> [EXERCISE OBJECTIVE] Give every line from the entries that contains "charge".
[Opening RECORDED DATA section]
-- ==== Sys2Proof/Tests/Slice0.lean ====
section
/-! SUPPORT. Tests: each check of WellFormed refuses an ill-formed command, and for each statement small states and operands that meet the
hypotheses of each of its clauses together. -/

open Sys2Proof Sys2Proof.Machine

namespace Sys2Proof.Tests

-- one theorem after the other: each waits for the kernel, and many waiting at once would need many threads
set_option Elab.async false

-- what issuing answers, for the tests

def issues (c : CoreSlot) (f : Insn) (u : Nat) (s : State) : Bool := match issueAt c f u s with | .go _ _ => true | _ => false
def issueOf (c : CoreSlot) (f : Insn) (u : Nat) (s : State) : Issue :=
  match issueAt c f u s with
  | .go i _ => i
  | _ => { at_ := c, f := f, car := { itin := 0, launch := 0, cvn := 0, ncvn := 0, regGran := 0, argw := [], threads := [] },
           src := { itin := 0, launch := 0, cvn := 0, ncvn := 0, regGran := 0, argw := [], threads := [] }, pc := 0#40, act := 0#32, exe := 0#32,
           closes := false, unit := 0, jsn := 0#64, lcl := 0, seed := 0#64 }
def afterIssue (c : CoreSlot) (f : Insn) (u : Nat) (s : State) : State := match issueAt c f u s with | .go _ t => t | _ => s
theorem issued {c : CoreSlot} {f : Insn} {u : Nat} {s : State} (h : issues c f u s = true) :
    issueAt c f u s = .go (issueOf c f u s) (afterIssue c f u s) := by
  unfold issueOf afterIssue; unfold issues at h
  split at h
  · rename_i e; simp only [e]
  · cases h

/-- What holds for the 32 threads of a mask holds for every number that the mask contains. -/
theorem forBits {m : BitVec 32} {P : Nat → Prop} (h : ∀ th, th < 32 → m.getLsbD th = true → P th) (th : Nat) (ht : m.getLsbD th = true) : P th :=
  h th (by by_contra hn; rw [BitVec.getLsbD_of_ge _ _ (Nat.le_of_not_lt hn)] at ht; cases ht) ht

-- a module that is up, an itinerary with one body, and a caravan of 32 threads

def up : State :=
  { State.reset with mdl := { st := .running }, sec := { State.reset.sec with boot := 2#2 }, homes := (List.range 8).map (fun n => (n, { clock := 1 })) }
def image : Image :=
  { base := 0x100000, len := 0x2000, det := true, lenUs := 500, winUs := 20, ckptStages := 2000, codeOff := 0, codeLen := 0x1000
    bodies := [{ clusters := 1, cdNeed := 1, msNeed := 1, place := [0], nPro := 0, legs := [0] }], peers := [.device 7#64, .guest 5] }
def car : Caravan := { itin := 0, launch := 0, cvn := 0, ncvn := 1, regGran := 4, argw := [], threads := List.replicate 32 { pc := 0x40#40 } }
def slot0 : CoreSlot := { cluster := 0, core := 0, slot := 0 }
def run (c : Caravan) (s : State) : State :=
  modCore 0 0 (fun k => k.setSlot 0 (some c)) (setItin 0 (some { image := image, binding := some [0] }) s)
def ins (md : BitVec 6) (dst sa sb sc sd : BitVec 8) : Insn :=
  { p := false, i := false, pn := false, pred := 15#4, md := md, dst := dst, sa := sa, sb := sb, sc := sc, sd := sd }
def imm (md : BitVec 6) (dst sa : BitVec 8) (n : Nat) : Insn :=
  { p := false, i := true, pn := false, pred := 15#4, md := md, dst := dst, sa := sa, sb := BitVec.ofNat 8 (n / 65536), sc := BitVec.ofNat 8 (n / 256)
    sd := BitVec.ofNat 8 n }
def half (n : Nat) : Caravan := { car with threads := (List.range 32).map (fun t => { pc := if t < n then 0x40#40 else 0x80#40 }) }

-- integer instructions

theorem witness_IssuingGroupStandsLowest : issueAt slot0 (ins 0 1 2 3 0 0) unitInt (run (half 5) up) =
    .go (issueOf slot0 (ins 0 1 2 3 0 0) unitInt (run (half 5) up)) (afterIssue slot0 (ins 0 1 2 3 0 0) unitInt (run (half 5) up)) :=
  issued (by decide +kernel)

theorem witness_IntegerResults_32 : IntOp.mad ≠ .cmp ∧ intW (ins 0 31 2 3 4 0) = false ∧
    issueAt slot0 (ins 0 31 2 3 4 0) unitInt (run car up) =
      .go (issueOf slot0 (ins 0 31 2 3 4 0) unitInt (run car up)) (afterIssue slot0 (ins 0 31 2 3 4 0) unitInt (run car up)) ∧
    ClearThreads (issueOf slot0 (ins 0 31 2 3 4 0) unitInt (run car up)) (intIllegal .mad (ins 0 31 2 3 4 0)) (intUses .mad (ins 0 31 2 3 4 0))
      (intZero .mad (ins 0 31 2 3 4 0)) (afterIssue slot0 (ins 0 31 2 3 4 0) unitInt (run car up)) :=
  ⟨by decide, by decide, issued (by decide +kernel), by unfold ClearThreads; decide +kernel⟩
[Closing RECORDED DATA section]
[Opening RECORDED DATA section]
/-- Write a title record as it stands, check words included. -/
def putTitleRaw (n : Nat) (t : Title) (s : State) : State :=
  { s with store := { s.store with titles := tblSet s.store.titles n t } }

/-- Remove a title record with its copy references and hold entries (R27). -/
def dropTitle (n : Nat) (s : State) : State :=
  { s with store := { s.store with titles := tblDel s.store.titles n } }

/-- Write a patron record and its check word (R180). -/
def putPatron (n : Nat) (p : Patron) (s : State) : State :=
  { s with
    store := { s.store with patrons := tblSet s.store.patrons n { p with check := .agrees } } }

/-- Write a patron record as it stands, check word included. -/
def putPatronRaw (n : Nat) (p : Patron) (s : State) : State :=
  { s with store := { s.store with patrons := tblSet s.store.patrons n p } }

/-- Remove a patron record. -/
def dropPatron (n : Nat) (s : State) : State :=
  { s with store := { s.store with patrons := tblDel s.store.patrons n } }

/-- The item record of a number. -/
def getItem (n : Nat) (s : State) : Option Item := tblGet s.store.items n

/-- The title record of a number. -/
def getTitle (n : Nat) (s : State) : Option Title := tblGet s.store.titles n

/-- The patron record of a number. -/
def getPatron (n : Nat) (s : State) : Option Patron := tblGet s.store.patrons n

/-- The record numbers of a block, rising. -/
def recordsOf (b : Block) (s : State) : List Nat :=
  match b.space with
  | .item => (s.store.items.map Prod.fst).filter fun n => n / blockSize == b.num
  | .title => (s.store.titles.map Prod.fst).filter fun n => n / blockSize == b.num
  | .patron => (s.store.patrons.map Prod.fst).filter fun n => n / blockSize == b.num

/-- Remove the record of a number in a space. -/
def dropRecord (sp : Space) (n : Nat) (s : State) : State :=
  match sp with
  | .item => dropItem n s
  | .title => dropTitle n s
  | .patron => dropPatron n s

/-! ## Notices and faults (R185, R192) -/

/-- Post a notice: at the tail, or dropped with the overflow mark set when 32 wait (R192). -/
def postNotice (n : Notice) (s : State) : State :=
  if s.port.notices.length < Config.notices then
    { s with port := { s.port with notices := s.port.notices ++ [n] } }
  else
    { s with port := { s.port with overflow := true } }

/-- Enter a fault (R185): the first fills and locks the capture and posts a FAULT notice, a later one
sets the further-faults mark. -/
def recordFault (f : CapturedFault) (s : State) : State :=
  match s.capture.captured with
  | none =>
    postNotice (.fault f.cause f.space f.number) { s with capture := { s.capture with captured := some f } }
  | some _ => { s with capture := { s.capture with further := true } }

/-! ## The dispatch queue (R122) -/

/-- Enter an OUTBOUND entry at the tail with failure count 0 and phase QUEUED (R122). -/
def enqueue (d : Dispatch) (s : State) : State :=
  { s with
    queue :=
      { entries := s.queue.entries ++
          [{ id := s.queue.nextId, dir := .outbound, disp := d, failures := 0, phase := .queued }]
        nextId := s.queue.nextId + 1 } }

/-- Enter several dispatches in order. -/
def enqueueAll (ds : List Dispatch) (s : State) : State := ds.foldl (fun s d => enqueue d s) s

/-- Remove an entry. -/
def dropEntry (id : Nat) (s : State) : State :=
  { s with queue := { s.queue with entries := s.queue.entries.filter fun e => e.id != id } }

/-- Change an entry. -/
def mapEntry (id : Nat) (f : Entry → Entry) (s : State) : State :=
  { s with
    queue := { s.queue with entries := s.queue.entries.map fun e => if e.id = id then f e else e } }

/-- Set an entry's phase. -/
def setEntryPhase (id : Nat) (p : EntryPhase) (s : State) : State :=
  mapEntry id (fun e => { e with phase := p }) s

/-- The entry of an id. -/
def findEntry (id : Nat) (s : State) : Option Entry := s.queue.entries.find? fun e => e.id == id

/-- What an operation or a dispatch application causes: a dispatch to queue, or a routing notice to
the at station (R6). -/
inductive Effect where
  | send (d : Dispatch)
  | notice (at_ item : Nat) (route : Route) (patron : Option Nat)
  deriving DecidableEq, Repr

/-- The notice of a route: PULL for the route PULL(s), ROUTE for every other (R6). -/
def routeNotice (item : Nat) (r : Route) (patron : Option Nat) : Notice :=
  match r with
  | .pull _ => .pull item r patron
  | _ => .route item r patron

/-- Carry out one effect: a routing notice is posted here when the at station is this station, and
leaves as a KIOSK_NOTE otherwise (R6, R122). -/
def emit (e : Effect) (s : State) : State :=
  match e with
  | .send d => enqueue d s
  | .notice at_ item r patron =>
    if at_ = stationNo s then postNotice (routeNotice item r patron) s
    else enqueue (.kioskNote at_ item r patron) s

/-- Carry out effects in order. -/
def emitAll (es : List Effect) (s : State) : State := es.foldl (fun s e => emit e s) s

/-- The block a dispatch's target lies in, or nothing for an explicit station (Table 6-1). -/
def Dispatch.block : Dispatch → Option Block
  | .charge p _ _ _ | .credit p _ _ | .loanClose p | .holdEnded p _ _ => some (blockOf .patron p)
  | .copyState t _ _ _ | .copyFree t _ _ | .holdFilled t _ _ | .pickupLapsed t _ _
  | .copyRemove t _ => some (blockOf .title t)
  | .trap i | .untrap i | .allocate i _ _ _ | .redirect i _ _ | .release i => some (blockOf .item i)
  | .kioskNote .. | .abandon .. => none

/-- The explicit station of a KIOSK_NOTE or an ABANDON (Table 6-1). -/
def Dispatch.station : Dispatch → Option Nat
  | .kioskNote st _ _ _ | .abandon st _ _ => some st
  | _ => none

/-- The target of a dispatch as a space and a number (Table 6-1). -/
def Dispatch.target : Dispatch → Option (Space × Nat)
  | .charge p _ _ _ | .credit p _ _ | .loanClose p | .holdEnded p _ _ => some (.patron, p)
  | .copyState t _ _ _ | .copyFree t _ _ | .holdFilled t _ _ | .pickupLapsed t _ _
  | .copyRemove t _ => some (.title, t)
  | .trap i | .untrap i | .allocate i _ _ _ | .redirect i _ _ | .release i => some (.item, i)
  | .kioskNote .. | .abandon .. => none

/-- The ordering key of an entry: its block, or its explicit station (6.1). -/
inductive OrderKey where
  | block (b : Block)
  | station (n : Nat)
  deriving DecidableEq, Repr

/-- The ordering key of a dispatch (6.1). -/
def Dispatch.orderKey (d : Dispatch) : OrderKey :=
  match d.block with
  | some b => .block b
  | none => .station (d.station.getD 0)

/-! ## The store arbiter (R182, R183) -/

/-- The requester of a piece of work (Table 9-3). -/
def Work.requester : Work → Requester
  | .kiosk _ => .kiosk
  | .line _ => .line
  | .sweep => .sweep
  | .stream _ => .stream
[Closing RECORDED DATA section]
[Opening RECORDED DATA section]
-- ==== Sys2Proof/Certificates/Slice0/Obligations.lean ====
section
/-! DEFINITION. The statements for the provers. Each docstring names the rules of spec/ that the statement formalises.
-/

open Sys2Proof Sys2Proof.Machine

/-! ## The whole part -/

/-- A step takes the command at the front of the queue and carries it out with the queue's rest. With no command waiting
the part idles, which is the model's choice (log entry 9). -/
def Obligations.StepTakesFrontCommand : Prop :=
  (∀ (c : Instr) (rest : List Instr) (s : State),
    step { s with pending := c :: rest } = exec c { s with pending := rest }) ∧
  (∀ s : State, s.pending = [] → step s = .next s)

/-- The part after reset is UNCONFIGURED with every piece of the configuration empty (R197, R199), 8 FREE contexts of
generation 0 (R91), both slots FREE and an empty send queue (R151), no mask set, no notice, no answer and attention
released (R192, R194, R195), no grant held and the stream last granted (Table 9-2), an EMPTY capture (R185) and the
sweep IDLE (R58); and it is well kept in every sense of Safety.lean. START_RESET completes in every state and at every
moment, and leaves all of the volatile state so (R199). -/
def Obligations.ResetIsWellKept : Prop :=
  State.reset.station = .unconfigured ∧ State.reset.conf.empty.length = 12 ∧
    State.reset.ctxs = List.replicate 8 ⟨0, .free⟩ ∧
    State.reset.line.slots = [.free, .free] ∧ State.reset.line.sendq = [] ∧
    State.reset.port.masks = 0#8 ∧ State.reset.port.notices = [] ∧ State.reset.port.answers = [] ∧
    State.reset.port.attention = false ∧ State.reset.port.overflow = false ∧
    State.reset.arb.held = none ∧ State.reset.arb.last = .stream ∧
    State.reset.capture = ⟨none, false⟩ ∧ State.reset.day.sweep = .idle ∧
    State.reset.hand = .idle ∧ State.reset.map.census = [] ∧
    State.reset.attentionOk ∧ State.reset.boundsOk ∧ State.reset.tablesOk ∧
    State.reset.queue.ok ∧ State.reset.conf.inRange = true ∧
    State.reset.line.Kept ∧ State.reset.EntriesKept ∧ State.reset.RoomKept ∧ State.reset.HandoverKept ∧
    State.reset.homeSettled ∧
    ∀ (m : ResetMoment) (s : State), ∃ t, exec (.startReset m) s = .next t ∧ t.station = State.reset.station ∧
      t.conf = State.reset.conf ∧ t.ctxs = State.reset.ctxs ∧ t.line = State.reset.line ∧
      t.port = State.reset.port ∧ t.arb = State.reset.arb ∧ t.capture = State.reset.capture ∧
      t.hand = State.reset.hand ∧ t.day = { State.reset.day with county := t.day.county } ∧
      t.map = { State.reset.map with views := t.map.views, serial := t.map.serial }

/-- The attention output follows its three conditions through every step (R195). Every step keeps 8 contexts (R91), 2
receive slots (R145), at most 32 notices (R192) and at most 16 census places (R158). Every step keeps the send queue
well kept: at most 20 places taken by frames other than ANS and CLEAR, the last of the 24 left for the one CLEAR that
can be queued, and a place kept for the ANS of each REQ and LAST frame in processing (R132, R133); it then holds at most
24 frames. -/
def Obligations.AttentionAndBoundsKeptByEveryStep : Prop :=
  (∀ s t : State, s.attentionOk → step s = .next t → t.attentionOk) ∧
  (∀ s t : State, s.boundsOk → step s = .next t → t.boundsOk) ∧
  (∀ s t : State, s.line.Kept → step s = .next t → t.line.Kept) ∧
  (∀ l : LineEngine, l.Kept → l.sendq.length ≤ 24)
[Closing RECORDED DATA section]
> [EXERCISE ANSWER]
  | .charge p _ _ _ | .credit p _ _ | .loanClose p | .holdEnded p _ _ => some (blockOf .patron p)
  | .charge p _ _ _ | .credit p _ _ | .loanClose p | .holdEnded p _ _ => some (.patron, p)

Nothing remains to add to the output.